### Record excerpts ###
-- ==== Sys2Proof/Laws/KeepsCornerTurn.lean ====
section
/-!
SUPPORT. Every operation of Machine/CornerTurn.lean keeps the canonical forms and the queue.
-/
namespace Sys2Proof.Machine

theorem State.ringSync_keeps {orig : State} (s : State) (h_s : Keeps orig s) : Keeps orig (State.ringSync s) := by
  unfold State.ringSync
  repeat' (first
    | with_reducible assumption
    | intro x
    | with_reducible apply State.put64_keeps
    | with_reducible apply State.put_keeps
    | with_reducible apply Keeps.cond
    | with_reducible apply Keeps.foldl
    | (extract_lets +onlyGivenNames x; refine Keeps.via' (o := orig) (x := x) ?_ (fun hx => ?_); rotate_left; clear_value x; rotate_right; subst x)
    | (extract_lets +onlyGivenNames x; clear_value x))

theorem State.setFin_keeps {orig : State} (s : State) (n : Nat) (x : FineInput) (h_s : Keeps orig s) : Keeps orig (State.setFin s n x) := by
  unfold State.setFin
  repeat' (first
    | with_reducible assumption
    | intro x
    | (with_reducible apply Keeps.mk'; with_reducible assumption))

theorem State.setChains_keeps {orig : State} (s : State) (n : Nat) (l : List FineChain) (h_s : Keeps orig s) : Keeps orig (State.setChains s n l) := by
  unfold State.setChains
  repeat' (first
    | with_reducible assumption
    | with_reducible apply State.setFin_keeps
    | (with_reducible apply Keeps.mk'; with_reducible assumption)
    | (with_reducible apply Keeps.mk'; first | with_reducible apply State.setFin_keeps))

theorem State.ringWrite_keeps {orig : State} (s : State) (c : FineChain) (i : Nat) (p : Option Spectrum) (h_s : Keeps orig s) : Keeps orig (State.ringWrite s c i p) := by
  unfold State.ringWrite
  repeat' (first
    | with_reducible assumption
    | intro x
    | with_reducible apply State.pokeAll_keeps
    | with_reducible apply Keeps.cond
    | with_reducible apply Keeps.cond_fst
    | with_reducible apply Keeps.ite_fst
    | with_reducible apply Keeps.foldl
    | with_reducible apply Keeps.foldl_fst
    | split)

theorem State.entryGone_keeps {orig : State} (s : State) (n : Nat) (c : FineChain) (i : Nat) (k : Nat) (h_s : Keeps orig s) : Keeps orig (State.entryGone s n c i k).1 := by
  unfold State.entryGone
  repeat' (first
    | with_reducible assumption
    | with_reducible apply State.count_keeps
    | with_reducible apply State.ev_keeps
    | with_reducible apply Keeps.cond
    | with_reducible apply Keeps.cond_fst
    | with_reducible apply Keeps.ite_fst
    | (with_reducible apply Keeps.mk'; with_reducible assumption)
    | (with_reducible apply Keeps.mk'; first | with_reducible apply State.count_keeps | with_reducible apply State.ev_keeps | with_reducible apply Keeps.cond))

theorem State.findLost_keeps {orig : State} (s : State) (n : Nat) (c : FineChain) (l : List Nat) (ks : List Nat) (h_s : Keeps orig s) : Keeps orig (State.findLost s n c l ks).1 := by
  unfold State.findLost
  repeat' (first
    | with_reducible assumption
    | intro x
    | with_reducible apply State.entryGone_keeps
    | with_reducible apply Keeps.cond_fst
    | with_reducible apply Keeps.ite_fst
    | with_reducible apply Keeps.foldl
    | with_reducible apply Keeps.foldl_fst
    | (extract_lets +onlyGivenNames x; refine Keeps.via' (o := orig) (x := x) ?_ (fun hx => ?_); rotate_left; clear_value x; rotate_right; subst x)
    | (extract_lets +onlyGivenNames x; refine Keeps.via' (o := orig) (x := x.1) ?_ (fun hx => ?_); rotate_left; clear_value x; rotate_right; subst x)
    | (extract_lets +onlyGivenNames x; clear_value x))

theorem State.ringsMove_keeps {orig : State} (s : State) (h_s : Keeps orig s) : Keeps orig (State.ringsMove s) := by
  unfold State.ringsMove
  repeat' (first
    | with_reducible assumption
    | intro x
    | with_reducible apply State.findLost_keeps
    | with_reducible apply State.setChains_keeps
    | with_reducible apply State.pokeAll_keeps
    | with_reducible apply Keeps.cond
    | with_reducible apply Keeps.cond_fst
    | with_reducible apply Keeps.ite_fst
    | with_reducible apply Keeps.foldl
    | with_reducible apply Keeps.foldl_fst
    | (extract_lets +onlyGivenNames x; refine Keeps.via' (o := orig) (x := x) ?_ (fun hx => ?_); rotate_left; clear_value x; rotate_right; subst x)
    | (extract_lets +onlyGivenNames x; refine Keeps.via' (o := orig) (x := x.1) ?_ (fun hx => ?_); rotate_left; clear_value x; rotate_right; subst x)
    | (extract_lets +onlyGivenNames x; clear_value x)
    | (with_reducible apply Keeps.mk'; with_reducible assumption)
    | (with_reducible apply Keeps.mk'; first | with_reducible apply State.findLost_keeps | with_reducible apply State.setChains_keeps | with_reducible apply State.pokeAll_keeps | with_reducible apply Keeps.foldl | with_reducible apply Keeps.cond))

theorem State.settle_keeps {orig : State} (s : State) (n : Nat) (c : FineChain) (i : Nat) (p : Option Spectrum) (h_s : Keeps orig s) : Keeps orig (State.settle s n c i p).1 := by
  unfold State.settle
  repeat' (first
    | with_reducible assumption
    | intro x
    | with_reducible apply State.ringWrite_keeps
    | with_reducible apply State.count_keeps
    | with_reducible apply State.degrLoss_keeps
    | with_reducible apply State.ev_keeps
    | with_reducible apply Keeps.cond
    | with_reducible apply Keeps.ite
    | with_reducible apply Keeps.cond_fst
    | with_reducible apply Keeps.ite_fst
    | with_reducible apply Keeps.foldl
    | with_reducible apply Keeps.foldl_fst
    | (extract_lets +onlyGivenNames x; refine Keeps.via' (o := orig) (x := x) ?_ (fun hx => ?_); rotate_left; clear_value x; rotate_right; subst x)
    | (extract_lets +onlyGivenNames x; refine Keeps.via' (o := orig) (x := x.1) ?_ (fun hx => ?_); rotate_left; clear_value x; rotate_right; subst x)
    | (extract_lets +onlyGivenNames x; clear_value x)
    | split
    | (with_reducible apply Keeps.mk'; with_reducible assumption)
    | (with_reducible apply Keeps.mk'; first | with_reducible apply State.ringWrite_keeps | with_reducible apply State.count_keeps | with_reducible apply State.degrLoss_keeps | with_reducible apply State.ev_keeps | with_reducible apply Keeps.foldl | with_reducible apply Keeps.cond | with_reducible apply Keeps.ite))

theorem State.fineDone_keeps {orig : State} (s : State) (h_s : Keeps orig s) : Keeps orig (State.fineDone s) := by
  unfold State.fineDone
  repeat' (first
    | with_reducible assumption
    | intro x
    | with_reducible apply State.swapWhere_keeps
    | with_reducible apply State.flag_keeps
    | with_reducible apply State.ev_keeps
    | with_reducible apply State.swapDone_keeps
    | with_reducible apply State.ringSync_keeps
    | with_reducible apply Keeps.cond
    | with_reducible apply Keeps.cond_fst
    | with_reducible apply Keeps.ite_fst
    | (extract_lets +onlyGivenNames x; refine Keeps.via' (o := orig) (x := x) ?_ (fun hx => ?_); rotate_left; clear_value x; rotate_right; subst x)
    | (extract_lets +onlyGivenNames x; refine Keeps.via' (o := orig) (x := x.1) ?_ (fun hx => ?_); rotate_left; clear_value x; rotate_right; subst x)
    | (extract_lets +onlyGivenNames x; clear_value x)
    | (with_reducible apply Keeps.mk'; with_reducible assumption)
    | (with_reducible apply Keeps.mk'; first | with_reducible apply State.swapWhere_keeps | with_reducible apply State.flag_keeps | with_reducible apply State.ev_keeps | with_reducible apply State.swapDone_keeps | with_reducible apply State.ringSync_keeps | with_reducible apply Keeps.cond))

theorem State.finePrune_keeps {orig : State} (s : State) (n : Nat) (h_s : Keeps orig s) : Keeps orig (State.finePrune s n) := by
  unfold State.finePrune
  repeat' (first
    | with_reducible assumption
    | intro x
    | with_reducible apply State.setChains_keeps
    | with_reducible apply State.fineDone_keeps)

theorem State.fineEnd_keeps {orig : State} (s : State) (n : Nat) (h_s : Keeps orig s) : Keeps orig (State.fineEnd s n) := by
  unfold State.fineEnd
  repeat' (first
    | with_reducible assumption
    | intro x
    | with_reducible apply State.setChains_keeps
    | with_reducible apply State.finePrune_keeps
    | (extract_lets +onlyGivenNames x; refine Keeps.via' (o := orig) (x := x) ?_ (fun hx => ?_); rotate_left; clear_value x; rotate_right; subst x)
    | (extract_lets +onlyGivenNames x; clear_value x)
    | split
    | (with_reducible apply Keeps.mk'; with_reducible assumption)
    | (with_reducible apply Keeps.mk'; first | with_reducible apply State.setChains_keeps | with_reducible apply State.finePrune_keeps))

theorem State.fineCut_keeps {orig : State} (s : State) (n : Nat) (h : Nat) (l : Nat) (i : Nat) (h_s : Keeps orig s) : Keeps orig (State.fineCut s n h l i) := by
  unfold State.fineCut
  repeat' (first
    | with_reducible assumption
    | intro x
    | with_reducible apply State.setChains_keeps
    | with_reducible apply State.finePrune_keeps
    | with_reducible apply Keeps.ite
    | split
    | (with_reducible apply Keeps.mk'; with_reducible assumption)
    | (with_reducible apply Keeps.mk'; first | with_reducible apply State.setChains_keeps | with_reducible apply State.finePrune_keeps | with_reducible apply Keeps.ite))

end Sys2Proof.Machine
end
###
The response should be the listing above, limited to the lines between the one holding "unfold State.ringSync" and the one holding "s n x) := by", inclusive, reproduced exactly.

  unfold State.ringSync
  repeat' (first
    | with_reducible assumption
    | intro x
    | with_reducible apply State.put64_keeps
    | with_reducible apply State.put_keeps
    | with_reducible apply Keeps.cond
    | with_reducible apply Keeps.foldl
    | (extract_lets +onlyGivenNames x; refine Keeps.via' (o := orig) (x := x) ?_ (fun hx => ?_); rotate_left; clear_value x; rotate_right; subst x)
    | (extract_lets +onlyGivenNames x; clear_value x))

theorem State.setFin_keeps {orig : State} (s : State) (n : Nat) (x : FineInput) (h_s : Keeps orig s) : Keeps orig (State.setFin s n x) := by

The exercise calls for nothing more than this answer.